Legislative bill overview

HB 1026 would allow married couples to share benefits under Washington's long-term services and supports (LTSS) trust program, enabling one spouse to transfer unused or earned benefits to their partner. Currently, trust benefits are individual accounts that cannot be pooled or shared between spouses. This bill aims to provide greater flexibility for couples managing long-term care costs.

Why is this important

Long-term care expenses (nursing homes, in-home care, assisted living) represent a significant financial burden for families, and sharing benefits between spouses could help couples stretch available resources further. This is particularly relevant as Washington's LTSS program matures and beneficiaries begin accessing care; spousal benefit-sharing could reduce out-of-pocket costs for families and potentially lower state Medicaid expenditures if couples can remain independent longer.

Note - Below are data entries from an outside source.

-- ==== Sys2Proof/Laws/KeepsFeeds.lean ====
section
/-! SUPPORT. What the operations of Machine/Feeds.lean leave alone. -/

set_option linter.unusedTactic false
set_option linter.unreachableTactic false

namespace Sys2Proof.Machine

theorem State.applyPin_keeps {s t : State} (h : s.Keeps t) (pin : Nat) : s.Keeps (State.applyPin t pin) := by
  unfold State.applyPin; try dsimp only
  repeat' (first | with_reducible assumption | intro _ | with_reducible apply State.keeps_ite | with_reducible apply State.keeps_ite₁ | with_reducible apply State.keeps_ite₂ | with_reducible apply State.setF_keeps | with_reducible apply State.startTransfer_keeps | with_reducible apply State.evalFeedSel_keeps | split | dsimp only | fail_if_no_progress with_reducible refine State.keeps_lit ?_ rfl rfl rfl rfl rfl)

theorem State.unseatStart_keeps {s t : State} (h : s.Keeps t)  : s.Keeps (State.unseatStart t) := by
  unfold State.unseatStart; try dsimp only
  repeat' (first | with_reducible assumption | intro _ | with_reducible apply State.keeps_ite | with_reducible apply State.keeps_ite₁ | with_reducible apply State.keeps_ite₂ | with_reducible apply State.startTransfer_keeps | split | dsimp only | fail_if_no_progress with_reducible refine State.keeps_lit ?_ rfl rfl rfl rfl rfl)

theorem State.unseatStart_moves {s t : State} (h : s.Moves t)  : s.Moves (State.unseatStart t) :=
  h.keeps (State.unseatStart_keeps (State.keeps_refl _))

theorem State.releaseB3_keeps {s t : State} (h : s.Keeps t)  : s.Keeps (State.releaseB3 t) := by
  unfold State.releaseB3; try dsimp only
  repeat' (first | with_reducible assumption | intro _ | with_reducible apply State.keeps_ite | with_reducible apply State.keeps_ite₁ | with_reducible apply State.keeps_ite₂ | with_reducible apply State.each_keeps' | with_reducible apply State.updCl_keeps | with_reducible apply State.clStart_keeps | split | dsimp only | fail_if_no_progress with_reducible refine State.keeps_lit ?_ rfl rfl rfl rfl rfl)

theorem State.leaveFeed_keeps {s t : State} (h : s.Keeps t) (f : Fin 3) : s.Keeps (State.leaveFeed t f) := by
  unfold State.leaveFeed; try dsimp only
  repeat' (first | with_reducible assumption | intro _ | with_reducible apply State.keeps_ite | with_reducible apply State.keeps_ite₁ | with_reducible apply State.keeps_ite₂ | with_reducible apply State.startTransfer_keeps | split | dsimp only | fail_if_no_progress with_reducible refine State.keeps_lit ?_ rfl rfl rfl rfl rfl)

theorem State.returnTo_keeps {s t : State} (h : s.Keeps t) (f : Fin 3) : s.Keeps (State.returnTo t f) := by
  unfold State.returnTo; try dsimp only
  repeat' (first | with_reducible assumption | intro _ | with_reducible apply State.keeps_ite | with_reducible apply State.keeps_ite₁ | with_reducible apply State.keeps_ite₂ | with_reducible apply State.startTransfer_keeps | split | dsimp only | fail_if_no_progress with_reducible refine State.keeps_lit ?_ rfl rfl rfl rfl rfl)

theorem State.afterTransfer_keeps {s t : State} (h : s.Keeps t)  : s.Keeps (State.afterTransfer t) := by
  unfold State.afterTransfer; try dsimp only
  repeat' (first | with_reducible assumption | intro _ | with_reducible apply State.keeps_ite | with_reducible apply State.keeps_ite₁ | with_reducible apply State.keeps_ite₂ | with_reducible apply State.leaveFeed_keeps | with_reducible apply State.returnTo_keeps | with_reducible apply State.applyPin_keeps | split | dsimp only | fail_if_no_progress with_reducible refine State.keeps_lit ?_ rfl rfl rfl rfl rfl)

theorem State.conductNow_keeps {s t : State} (h : s.Keeps t) (f : Fin 3) : s.Keeps (State.conductNow t f) := by
  unfold State.conductNow; try dsimp only
  repeat' (first | with_reducible assumption | intro _ | with_reducible apply State.keeps_ite | with_reducible apply State.keeps_ite₁ | with_reducible apply State.keeps_ite₂ | with_reducible apply State.setB_keeps | with_reducible apply State.setGate_keeps | with_reducible apply State.when_keeps | with_reducible apply State.setF_keeps | with_reducible apply State.evalBen_keeps | with_reducible apply State.evalHold_keeps | split | dsimp only | fail_if_no_progress with_reducible refine State.keeps_lit ?_ rfl rfl rfl rfl rfl)

theorem inpToggle_moves {s t : State} (h : s.Moves t) (confirm : BitVec 16) : s.Moves (inpToggle confirm t).1 := by
  unfold inpToggle; try dsimp only
  repeat' (first | with_reducible assumption | intro _ | with_reducible apply State.moves_ite | with_reducible apply State.moves_ite₁ | with_reducible apply State.setB_moves | with_reducible apply State.evalStart_moves | with_reducible apply State.clearTrips_moves | with_reducible apply State.accepted_moves | split | dsimp only | fail_if_no_progress with_reducible refine State.moves_lit ?_ rfl rfl rfl rfl rfl)

theorem State.unqualify_keeps {s t : State} (h : s.Keeps t) (f : Fin 3) : s.Keeps (State.unqualify t f) := by
  unfold State.unqualify; try dsimp only
  repeat' (first | with_reducible assumption | intro _ | with_reducible apply State.keeps_ite | with_reducible apply State.keeps_ite₁ | with_reducible apply State.keeps_ite₂ | with_reducible apply State.setB_keeps | split | dsimp only | fail_if_no_progress with_reducible refine State.keeps_lit ?_ rfl rfl rfl rfl rfl)

theorem State.noFeed_keeps {s t : State} (h : s.Keeps t)  : s.Keeps (State.noFeed t) := by
  unfold State.noFeed; try dsimp only
  repeat' (first | with_reducible assumption | intro _ | with_reducible apply State.keeps_ite | with_reducible apply State.keeps_ite₁ | with_reducible apply State.keeps_ite₂ | with_reducible apply State.raise_keeps | with_reducible apply State.setB_keeps | with_reducible apply State.afterTransfer_keeps | with_reducible apply State.evalVbusq_keeps | split | dsimp only | fail_if_no_progress with_reducible refine State.keeps_lit ?_ rfl rfl rfl rfl rfl)

theorem State.ladderAct_moves {s t : State} (h : s.Moves t) (k : Nat) : s.Moves (State.ladderAct t k) := by
  unfold State.ladderAct; try dsimp only
  repeat' (first | with_reducible assumption | intro _ | with_reducible apply State.moves_ite | with_reducible apply State.moves_ite₁ | with_reducible apply State.each_moves | with_reducible apply State.updCl_moves | with_reducible apply State.setFBit_moves | with_reducible apply State.clTurnOff_moves | with_reducible apply State.packageOff_moves | with_reducible apply State.setB_moves | split | dsimp only | fail_if_no_progress with_reducible refine State.moves_lit ?_ rfl rfl rfl rfl rfl)

theorem feedPinWrite_keeps {s t : State} (h : s.Keeps t) (pin : BitVec 2) : s.Keeps (feedPinWrite pin t).1 := by
  unfold feedPinWrite; try dsimp only
  repeat' (first | with_reducible assumption | intro _ | with_reducible apply State.keeps_ite | with_reducible apply State.keeps_ite₁ | with_reducible apply State.keeps_ite₂ | with_reducible apply State.applyPin_keeps | split | dsimp only | fail_if_no_progress with_reducible refine State.keeps_lit ?_ rfl rfl rfl rfl rfl)

theorem feedPinWrite_moves {s t : State} (h : s.Moves t) (pin : BitVec 2) : s.Moves (feedPinWrite pin t).1 :=
  h.keeps (feedPinWrite_keeps (State.keeps_refl _) _)

end Sys2Proof.Machine
end

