theorem execTsdAutoClear_runs (n : Fin 16) (s : State) : State.Ends s.Runs (execTsdAutoClear n s) := by
  refine State.Ends.keepsRuns ?_
  have h := State.keeps_refl s
  unfold execTsdAutoClear; try dsimp only
  repeat' (first | with_reducible assumption | with_reducible refine State.ends_next ?_ | with_reducible refine State.ends_ite ?_ ?_ | intro _ | with_reducible apply State.keeps_ite | with_reducible apply State.keeps_ite₁ | with_reducible apply State.tsdClear_keeps | split | dsimp only | fail_if_no_progress with_reducible refine State.keeps_lit ?_ rfl rfl rfl rfl rfl)

theorem execPowerEstimate_runs (s : State) : State.Ends s.Runs (execPowerEstimate s) := by
  refine State.Ends.keepsRuns ?_
  have h := State.keeps_refl s
  unfold execPowerEstimate; try dsimp only
  repeat' (first | with_reducible assumption | with_reducible refine State.ends_next ?_ | with_reducible refine State.ends_ite ?_ ?_ | intro _ | with_reducible apply State.keeps_ite | with_reducible apply State.keeps_ite₁ | with_reducible apply State.each_keeps' | with_reducible apply State.capEstimate_keeps | split | dsimp only | fail_if_no_progress with_reducible refine State.keeps_lit ?_ rfl rfl rfl rfl rfl)

theorem execTsenFaultLevel_runs (n : Fin 16) (s : State) : State.Ends s.Runs (execTsenFaultLevel n s) := by
  refine State.Ends.keepsRuns ?_
  have h := State.keeps_refl s
  unfold execTsenFaultLevel; try dsimp only
  repeat' (first | with_reducible assumption | with_reducible refine State.ends_next ?_ | with_reducible refine State.ends_ite ?_ ?_ | intro _ | with_reducible apply State.keeps_ite | with_reducible apply State.keeps_ite₁ | with_reducible apply State.raise_keeps | with_reducible apply State.setB_keeps | split | dsimp only | fail_if_no_progress with_reducible refine State.keeps_lit ?_ rfl rfl rfl rfl rfl)

theorem execCappingControlStep_runs (c : Fin 5) (s : State) : State.Ends s.Runs (execCappingControlStep c s) := by
  refine State.Ends.keepsRuns ?_
  have h := State.keeps_refl s
  unfold execCappingControlStep; try dsimp only
  repeat' (first | with_reducible assumption | with_reducible refine State.ends_next ?_ | with_reducible refine State.ends_ite ?_ ?_ | intro _ | with_reducible apply State.keeps_ite | with_reducible apply State.keeps_ite₁ | with_reducible apply State.setReq_keeps | with_reducible apply State.capSaturate_keeps | split | dsimp only | fail_if_no_progress with_reducible refine State.keeps_lit ?_ rfl rfl rfl rfl rfl)

theorem execThermalAnchor_runs (s : State) : State.Ends s.Runs (execThermalAnchor s) := by
  refine State.Ends.keepsRuns ?_
  have h := State.keeps_refl s
  unfold execThermalAnchor; try dsimp only
  repeat' (first | with_reducible assumption | with_reducible refine State.ends_next ?_ | with_reducible refine State.ends_ite ?_ ?_ | intro _ | with_reducible apply State.keeps_ite | with_reducible apply State.keeps_ite₁ | with_reducible apply State.each_keeps' | with_reducible apply State.updCl_keeps | with_reducible apply State.setS_keeps | split | dsimp only | fail_if_no_progress with_reducible refine State.keeps_lit ?_ rfl rfl rfl rfl rfl)
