/-- A member's part of a point: its count, and no words but its own. -/
theorem State.ebTake_spec (s : State) (n : Fin 16) (k : Rat) : s.onlyRegs (s.ebTake n k) (pointWords n) ∧
    (s.ebTake n k).f F.CL_CALSTAT_NPTS n = Nat.min (2 ^ F.CL_CALSTAT_NPTS.w - 1) (s.f F.CL_CALSTAT_NPTS n + 1) := by
  have hstat : F.CL_CALSTAT_NPTS.addr n ∈ pointWords n := by simp [pointWords]
  have hscale : F.CL_KSCALE_KSCALE.addr n ∈ pointWords n := by simp [pointWords]
  have hne : F.CL_CALSTAT_NPTS.addr n ≠ F.CL_KSCALE_KSCALE.addr n :=
    Fld.ofCluster.addr_ne (f := F.CL_CALSTAT_NPTS) (g := F.CL_KSCALE_KSCALE) (by decide) (by decide) (by decide) n n
  have hcount := s.f_incF_self (fl := F.CL_CALSTAT_NPTS) (by decide) n 1
  have hcounted : s.onlyRegs (s.incF F.CL_CALSTAT_NPTS n) (pointWords n) := (State.onlyRegs.refl s _).setF hstat _
  have hshown (v : Nat) (b : Bool) : s.onlyRegs (((s.incF F.CL_CALSTAT_NPTS n).setF F.CL_KSCALE_UNC n v).setB F.CL_CALSTAT_SETTLED n b)
      (pointWords n) := (hcounted.setF (fl := F.CL_KSCALE_UNC) hscale v).setF (fl := F.CL_CALSTAT_SETTLED) hstat _
  have hkept (v : Nat) (b : Bool) : (((s.incF F.CL_CALSTAT_NPTS n).setF F.CL_KSCALE_UNC n v).setB F.CL_CALSTAT_SETTLED n b).f
      F.CL_CALSTAT_NPTS n = Nat.min (2 ^ F.CL_CALSTAT_NPTS.w - 1) (s.f F.CL_CALSTAT_NPTS n + 1) := by
    rw [State.f_setB_apart _ (by decide) (by decide), State.f_setF_ne (fl := F.CL_KSCALE_UNC) _ hne, hcount]
  unfold State.ebTake
  dsimp only
  split
  · exact ⟨(hshown _ _).setF hscale _, (State.f_setF_ne _ hne).trans (hkept _ _)⟩
  · exact ⟨hshown _ _, hkept _ _⟩

theorem State.ebTake_others (s : State) {n j : Fin 16} (h : j ≠ n) (k : Rat) :
    (s.ebTake n k).f F.CL_CALSTAT_NPTS j = s.f F.CL_CALSTAT_NPTS j := by
  have hval : j.val ≠ n.val := fun e => h (Fin.ext e)
  refine (s.ebTake_spec n k).1.f ?_
  simp only [pointWords, Fld.addr, F.CL_CALSTAT_NPTS, F.CL_KSCALE_KSCALE, List.mem_cons, List.not_mem_nil, or_false]
  omega

/-- The coefficients as the members take them. -/
def State.pointTaken (s : State) (l : List (Fin 16 × Rat)) : State := s.each l (fun s q => s.ebTake q.1 q.2)

theorem State.pointTaken_onlyRegs (s : State) (l : List (Fin 16 × Rat)) :
    s.onlyRegs (s.pointTaken l) ((l.map Prod.fst).flatMap pointWords) :=
  State.each_keeps_mem (P := fun t => s.onlyRegs t ((l.map Prod.fst).flatMap pointWords)) (fun t q hq h => h.then (t.ebTake_spec q.1 q.2).1
    fun _ ha => List.mem_flatMap.mpr ⟨q.1, List.mem_map_of_mem hq, ha⟩) (State.onlyRegs.refl s _)

theorem State.pointTaken_count (s : State) {l : List (Fin 16 × Rat)} (hnd : (l.map Prod.fst).Nodup) : ∀ q ∈ l,
    (s.pointTaken l).f F.CL_CALSTAT_NPTS q.1 = Nat.min (2 ^ F.CL_CALSTAT_NPTS.w - 1) (s.f F.CL_CALSTAT_NPTS q.1 + 1) :=
  State.each_member (P := fun _ => True) (π := fun (q : Fin 16 × Rat) t => t.f F.CL_CALSTAT_NPTS q.1)
    (b := fun q => s.f F.CL_CALSTAT_NPTS q.1)
    (Q := fun q c => c = Nat.min (2 ^ F.CL_CALSTAT_NPTS.w - 1) (s.f F.CL_CALSTAT_NPTS q.1 + 1)) (List.Nodup.of_map _ hnd)
    (fun _ _ _ _ => trivial) (fun t q _ _ hq => by rw [(t.ebTake_spec q.1 q.2).2, hq])
    (fun t q hq j hj _ hne => t.ebTake_others (fun e => hne (List.inj_on_of_nodup_map hnd hj hq e)) q.2) trivial (fun _ _ => rfl)

/-! ### The point -/

/-- The fit after a source's first point. -/
def State.fitFirst (s : State) (src : Fin 17) (ps px : Rat) (pc ic : Vector Rat 16) : List Rat × List (List Rat) :=
  let ns := s.ebMembers src
  rlsStep (expNeg (1 / ((3600 * s.f F.EB_CFG_EBTAU : Nat) : Rat))) (s.ebStart src ns).theta (s.ebStart src ns).cov
    (ns.map (fun n => pc.get n) ++ ns.map (fun n => ic.get n * ic.get n) ++ [1]) (ps - px)

theorem State.fitFirst_length (s : State) (src : Fin 17) (ps px : Rat) (pc ic : Vector Rat 16) :
    (s.fitFirst src ps px pc ic).1.length = 2 * (s.ebMembers src).length + 1 := by
  obtain ⟨htheta, hcov⟩ := s.ebStart_length src (s.ebMembers src)
  rw [State.fitFirst, rlsStep_theta_length, htheta, hcov]
  exact Nat.min_self _

theorem exec_energyBalancePoint_first (hq : s.ebQualified src (s.ebMembers src) = true) (hfirst : (s.eb.get src).theta = [])
    (ps px : Rat) (pc ic : Vector Rat 16) : exec (.energyBalancePoint src ps px pc ic) s =
      .next (State.pointTaken { s with eb := s.eb.set src ⟨(s.fitFirst src ps px pc ic).1, (s.fitFirst src ps px pc ic).2⟩ }
        ((s.ebMembers src).zip (s.fitFirst src ps px pc ic).1)) := by
  change execEnergyBalancePoint src ps px pc ic s = _
  simp only [execEnergyBalancePoint, hq, hfirst, Bool.not_true, Bool.false_eq_true, if_false, if_true]
  rfl

theorem energyBalancePoint_first (hq : s.ebQualified src (s.ebMembers src) = true) (hfirst : (s.eb.get src).theta = [])
    (ps px : Rat) (pc ic : Vector Rat 16) : completes (.energyBalancePoint src ps px pc ic) s (fun t =>
      (∀ n ∈ s.ebMembers src,
        t.f F.CL_CALSTAT_NPTS n = Nat.min (2 ^ F.CL_CALSTAT_NPTS.w - 1) (s.f F.CL_CALSTAT_NPTS n + 1)) ∧
      (t.eb.get src).theta.length = 2 * (s.ebMembers src).length + 1 ∧ (∀ k, k ≠ src → t.eb.get k = s.eb.get k) ∧
      State.onlyRegs { s with eb := t.eb } t ((s.ebMembers src).flatMap (fun (n : Fin 16) =>
        [F.CL_CALSTAT_NPTS.addr n, F.CL_KSCALE_KSCALE.addr n]))) := by
  refine ⟨_, exec_energyBalancePoint_first hq hfirst ps px pc ic, ?_⟩
  have hlen := s.fitFirst_length src ps px pc ic
  generalize s.fitFirst src ps px pc ic = r at *
  have hfst : ((s.ebMembers src).zip r.1).map Prod.fst = s.ebMembers src := List.map_fst_zip (by omega)
  have hnd : (((s.ebMembers src).zip r.1).map Prod.fst).Nodup := hfst.symm ▸ s.ebMembers_nodup src
  have hframe := State.pointTaken_onlyRegs { s with eb := s.eb.set src ⟨r.1, r.2⟩ } ((s.ebMembers src).zip r.1)
  have hcount := State.pointTaken_count { s with eb := s.eb.set src ⟨r.1, r.2⟩ } hnd
  generalize State.pointTaken { s with eb := s.eb.set src ⟨r.1, r.2⟩ } ((s.ebMembers src).zip r.1) = t at *
  have heb : t.eb = s.eb.set src ⟨r.1, r.2⟩ := hframe.hidden fun _ _ => rfl
  refine ⟨fun n hn => ?_, ?_, fun k hk => ?_, ?_⟩
  · obtain ⟨q, hq, rfl⟩ := List.mem_map.mp (hfst.symm ▸ hn)
    exact hcount q hq
  · rw [heb, get_set_self, hlen]
  · rw [heb, get_set_ne _ hk]
  · rw [hfst] at hframe
    rw [heb]
    exact hframe

/-! ### The calibration area (R186) -/

theorem grelAddr_mem_calAddrs (p : Fin 48) : F.PH_CAL_GREL.addr p ∈ calAddrs :=
  List.mem_append_right _ (List.mem_map.mpr ⟨p, List.mem_finRange p, by rw [Fld.addr]; rfl⟩)

theorem calibrationSave_completes (h : s.f F.DEV_PWRSTAT_LSTAGE < 4) : completes .calibrationSave s (fun t =>
    (∀ p : Fin 48, (F.PH_CAL_GREL.addr p, s.reg (F.PH_CAL_GREL.addr p)) ∈ t.nvm.calib) ∧
    { t with nvm := { t.nvm with calib := s.nvm.calib } } = s) := by
  have hopen : s.nvmOpen = true := decide_eq_true h
  refine ⟨_, congrArg Host.Outcome.next (if_pos hopen), fun p => ?_, rfl⟩
  have hlow : ¬0x1000 ≤ F.PH_CAL_GREL.addr p := by
    simp only [Fld.addr, F.PH_CAL_GREL]
    omega
  exact List.mem_map.mpr ⟨_, grelAddr_mem_calAddrs p, by simp [hlow]⟩

end Sys2Proof.Machine
end

section
/-! THE STATEMENT ON PRECISION SENSING (O13). -/

namespace Sys2Proof.Machine

/-- Settles O13: the loops over shunts, slots, clusters and members, each of which sets its own words once, and the steps of the phase
currents' calibration. -/
theorem precisionCommandsComplete : Obligations.PrecisionCommandsComplete := by
  unfold Obligations.PrecisionCommandsComplete
  exact ⟨fun s i v hdev => precisionWindow_completes hdev i v,
    fun s slot r fast clean ref hdev hslot => precisionSlotResult_sense hdev hslot r fast clean ref,
    fun s r fast clean ref hdev => precisionSlotResult_offset hdev r fast clean ref,
    fun s href => trimTargetUpdate_completes href,
    fun s p mean hout hfox href => zeroLearnWindow_completes hout hfox href mean,
    fun s n k p hok hcand hpos hact hcur => ratioStepStart_completes hok hcand hpos hact hcur,
    fun s n a b0 u0 b1 u1 run p hrun hdrop hab hpos hne htol hdev => ratioStepComplete_completes hrun hdrop hab hpos hne htol hdev,
    fun s src ps px pc ic hq hfirst => energyBalancePoint_first hq hfirst ps px pc ic,
    fun s h => calibrationSave_completes h⟩

end Sys2Proof.Machine
end
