/-- R160, 60_exceptions.md R203, 95_test_vectors.md V9: an OROW or SFRM accepted while the bus engine stays busy adds no
event of SEQ, however many steps are taken, and SEQ stays at micro-step 1. -/
def Obligations.BusyBusBlocksTheRow : Prop :=
  ∀ (i : Instr) (s t : State) (n : Nat),
    (i = .sfrm ∨ ∃ a, i = .orow a) → s.grain = none → s.env.rst = ⟨[], false⟩ → s.env.busBusy = ⟨[], true⟩ →
    exec i s = .next t →
    ∃ u, stepsFrom n t = some u ∧ u.seqEvents = s.seqEvents ∧ u.seq.seqOp = i.opcode.code ∧ u.seq.seqStep = 1 ∧
      u.seq.cfg = s.seq.cfg

/-- R129, R122, 95_test_vectors.md V5: an EMIT accepted with a pulse in flight whose notification is withheld starts no
pulse, however many steps are taken. -/
def Obligations.WithheldNotificationBlocksTheNextPulse : Prop :=
  ∀ (h l : Half) (w : Bool) (s t : State) (n : Nat),
    (Instr.emit h l w).wf s.params.maxTicks = true → s.grain = none → s.seq.pgSt = .ready →
    s.pge.consistent = true → s.pge.pgPh ≠ .idle → s.env.tNotify = ⟨[], none⟩ → s.env.rst = ⟨[], false⟩ →
    exec (.emit h l w) s = .next t →
    ∃ u, stepsFrom n t = some u ∧ u.seqEvents = s.seqEvents ∧ u.seq.seqOp = 0x11 ∧ u.pge.pgDone = false

/-- R160, R174, R176, 95_test_vectors.md V9: while a pulse is in flight an OROW or SFRM adds no event of SEQ before that
pulse's NOTIFY, whatever the bus engine reports and whatever the grain: in the step that accepts it, and in every later
step, with `rst` low, that finds it at micro-step 1. And if the notification is withheld and `rst` stays low, it adds none
however many steps of whatever grain are taken, and SEQ stays at micro-step 1. -/
def Obligations.PulseInFlightBlocksTheRow : Prop :=
  (∀ (i : Instr) (s t : State),
    (i = .sfrm ∨ ∃ a, i = .orow a) → s.pge.consistent = true → s.pge.pgPh ≠ .idle → exec i s = .next t →
    (∃ pre post, t.events = s.events ++ pre ++ post ∧ (∀ e ∈ pre, e.byPge = true) ∧ (post = [] ∨ Event.notify ∈ pre)) ∧
    (∀ n : Nat, s.env.rst = ⟨[], false⟩ → s.env.tNotify = ⟨[], none⟩ →
      ∃ u, stepsFrom n t = some u ∧ u.seqEvents = s.seqEvents ∧ u.seq.seqOp = i.opcode.code ∧ u.seq.seqStep = 1 ∧
        u.seq.cfg = s.seq.cfg ∧ u.pge.pgDone = false)) ∧
  (∀ s t : State, s.env.rst.head = false → (s.seq.seqOp = 0x34 ∨ s.seq.seqOp = 0x36) → s.seq.seqStep = 1 →
    s.pge.consistent = true → s.pge.pgPh ≠ .idle → step s = .next t →
    ∃ pre post, t.events = s.events ++ pre ++ post ∧ (∀ e ∈ pre, e.byPge = true) ∧ (post = [] ∨ Event.notify ∈ pre))

/-- R129, 70_reset_and_hazards.md R250: the notify step is taken at last, however HOST polls. After some number of steps
that depends on the inputs and the pulse alone, each of which accepts a PGBUSY or an illegal word, the flag is 1 and PGE's
events are those of the pulse, whatever T_STEP is and whatever the grain. That the ticks of the accepting turn are at least
one in the long run is how the model keeps R129's "eventually" (log 26); that each such word is answered in the step that
accepts it is the model's choice (log 29). -/
def Obligations.PollingSeesTheNotification : Prop :=
  ∀ s : State, s.seq.seqOp = 0 → s.pge.consistent = true → s.env.notifies = true → s.env.rst = ⟨[], false⟩ →
    ∃ n, ∀ words : List (Option CmdWord), n ≤ words.length →
      (∀ w ∈ words, ∃ c, w = some c ∧
        (decode s.params.maxTicks c = .ok .pgbusy ∨ ∃ e, decode s.params.maxTicks c = .error e)) →
      ∃ u, stepsFrom n { s with env := { s.env with cmds := words } } = some u ∧
        u.pge.pgDone = true ∧ u.pgeEvents = s.pgeEvents ++ s.pge.pgPh.ahead ∧ u.seq.seqOp = 0
end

Potential points of contention

  • Program sustainability concerns: Allowing benefit transfers could increase total program payouts and affect the trust's long-term solvency, which depends on careful actuarial planning for a defined-benefit program.
  • Equity and fairness questions: This change benefits married couples while single individuals and unmarried partners cannot access such arrangements, raising questions about equal treatment under the program.
  • Implementation complexity: Defining transfer limits, eligibility criteria, and spousal claim procedures would require significant administrative rulemaking and could create disputes over benefit ownership and inheritance.

Compiled from official sources — confirm details with the bill’s official record.